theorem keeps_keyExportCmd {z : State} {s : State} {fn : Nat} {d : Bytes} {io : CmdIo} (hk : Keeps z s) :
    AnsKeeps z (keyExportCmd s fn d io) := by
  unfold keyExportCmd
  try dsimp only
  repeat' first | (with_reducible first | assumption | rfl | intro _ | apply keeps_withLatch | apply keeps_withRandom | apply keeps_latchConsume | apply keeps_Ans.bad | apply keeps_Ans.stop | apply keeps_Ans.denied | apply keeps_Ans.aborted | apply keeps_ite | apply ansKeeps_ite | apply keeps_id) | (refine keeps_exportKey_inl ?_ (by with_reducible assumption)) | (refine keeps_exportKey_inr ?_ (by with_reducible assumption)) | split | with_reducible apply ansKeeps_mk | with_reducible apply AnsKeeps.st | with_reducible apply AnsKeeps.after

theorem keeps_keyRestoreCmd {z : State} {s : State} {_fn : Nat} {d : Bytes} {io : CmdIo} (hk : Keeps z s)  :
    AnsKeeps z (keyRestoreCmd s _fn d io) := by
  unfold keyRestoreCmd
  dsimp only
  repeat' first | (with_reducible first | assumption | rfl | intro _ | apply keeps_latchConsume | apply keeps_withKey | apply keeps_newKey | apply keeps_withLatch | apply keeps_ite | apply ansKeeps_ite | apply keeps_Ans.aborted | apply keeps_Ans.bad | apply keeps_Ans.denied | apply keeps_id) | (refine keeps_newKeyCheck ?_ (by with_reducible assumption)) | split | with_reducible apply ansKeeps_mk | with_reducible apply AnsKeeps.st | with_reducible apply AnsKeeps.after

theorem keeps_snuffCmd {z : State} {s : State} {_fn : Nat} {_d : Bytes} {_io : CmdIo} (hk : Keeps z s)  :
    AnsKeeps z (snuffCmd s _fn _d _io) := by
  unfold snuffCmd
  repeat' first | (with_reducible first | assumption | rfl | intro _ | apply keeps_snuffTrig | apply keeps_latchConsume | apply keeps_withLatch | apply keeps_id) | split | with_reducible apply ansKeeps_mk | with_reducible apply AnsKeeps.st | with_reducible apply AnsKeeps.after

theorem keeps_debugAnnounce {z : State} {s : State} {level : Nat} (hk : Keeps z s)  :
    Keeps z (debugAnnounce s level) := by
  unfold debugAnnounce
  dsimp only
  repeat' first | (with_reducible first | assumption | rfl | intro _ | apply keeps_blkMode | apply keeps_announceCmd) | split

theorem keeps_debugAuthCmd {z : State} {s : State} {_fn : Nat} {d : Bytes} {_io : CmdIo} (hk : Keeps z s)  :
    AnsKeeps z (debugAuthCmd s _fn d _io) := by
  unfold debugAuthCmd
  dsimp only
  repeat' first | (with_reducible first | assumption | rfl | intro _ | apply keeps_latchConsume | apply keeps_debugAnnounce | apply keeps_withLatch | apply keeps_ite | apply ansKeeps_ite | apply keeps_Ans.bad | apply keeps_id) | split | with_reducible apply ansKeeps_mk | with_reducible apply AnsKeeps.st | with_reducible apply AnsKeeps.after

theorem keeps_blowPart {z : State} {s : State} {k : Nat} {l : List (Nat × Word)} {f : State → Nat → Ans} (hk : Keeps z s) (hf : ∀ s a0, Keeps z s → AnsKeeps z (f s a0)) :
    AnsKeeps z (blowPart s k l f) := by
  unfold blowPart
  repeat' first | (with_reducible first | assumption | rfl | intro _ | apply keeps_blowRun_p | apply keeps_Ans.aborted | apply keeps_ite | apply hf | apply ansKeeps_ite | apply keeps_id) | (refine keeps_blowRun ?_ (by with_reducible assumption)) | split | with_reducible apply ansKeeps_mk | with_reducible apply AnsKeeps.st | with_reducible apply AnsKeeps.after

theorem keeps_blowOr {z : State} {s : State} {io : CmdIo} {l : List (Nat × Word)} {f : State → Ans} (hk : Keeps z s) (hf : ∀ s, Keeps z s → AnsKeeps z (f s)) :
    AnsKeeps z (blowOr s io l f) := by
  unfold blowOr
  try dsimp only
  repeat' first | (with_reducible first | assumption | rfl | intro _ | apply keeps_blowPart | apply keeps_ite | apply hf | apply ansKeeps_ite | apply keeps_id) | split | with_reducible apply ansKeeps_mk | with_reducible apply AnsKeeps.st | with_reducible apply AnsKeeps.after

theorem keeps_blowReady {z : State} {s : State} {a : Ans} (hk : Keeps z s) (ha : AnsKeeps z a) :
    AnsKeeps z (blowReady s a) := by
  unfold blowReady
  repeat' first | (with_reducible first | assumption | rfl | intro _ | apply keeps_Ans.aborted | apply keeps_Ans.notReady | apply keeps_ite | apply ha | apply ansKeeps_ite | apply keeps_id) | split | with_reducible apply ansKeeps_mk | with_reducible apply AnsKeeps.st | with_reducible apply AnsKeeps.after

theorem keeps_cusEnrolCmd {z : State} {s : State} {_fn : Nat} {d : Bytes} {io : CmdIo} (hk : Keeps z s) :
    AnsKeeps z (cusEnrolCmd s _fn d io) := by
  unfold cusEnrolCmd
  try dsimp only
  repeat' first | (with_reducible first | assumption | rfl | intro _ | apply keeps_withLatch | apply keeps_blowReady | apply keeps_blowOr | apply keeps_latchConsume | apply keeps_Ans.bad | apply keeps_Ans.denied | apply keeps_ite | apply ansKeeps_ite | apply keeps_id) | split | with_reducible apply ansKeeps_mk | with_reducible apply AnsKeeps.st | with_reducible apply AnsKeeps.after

ABOUT THIS TASK: Lines that include the word "List" are to be extracted from the data above.

EXERCISE RESULT:
theorem keeps_blowPart {z : State} {s : State} {k : Nat} {l : List (Nat × Word)} {f : State → Nat → Ans} (hk : Keeps z s) (hf : ∀ s a0, Keeps z s → AnsKeeps z (f s a0)) :
theorem keeps_blowOr {z : State} {s : State} {io : CmdIo} {l : List (Nat × Word)} {f : State → Ans} (hk : Keeps z s) (hf : ∀ s, Keeps z s → AnsKeeps z (f s)) :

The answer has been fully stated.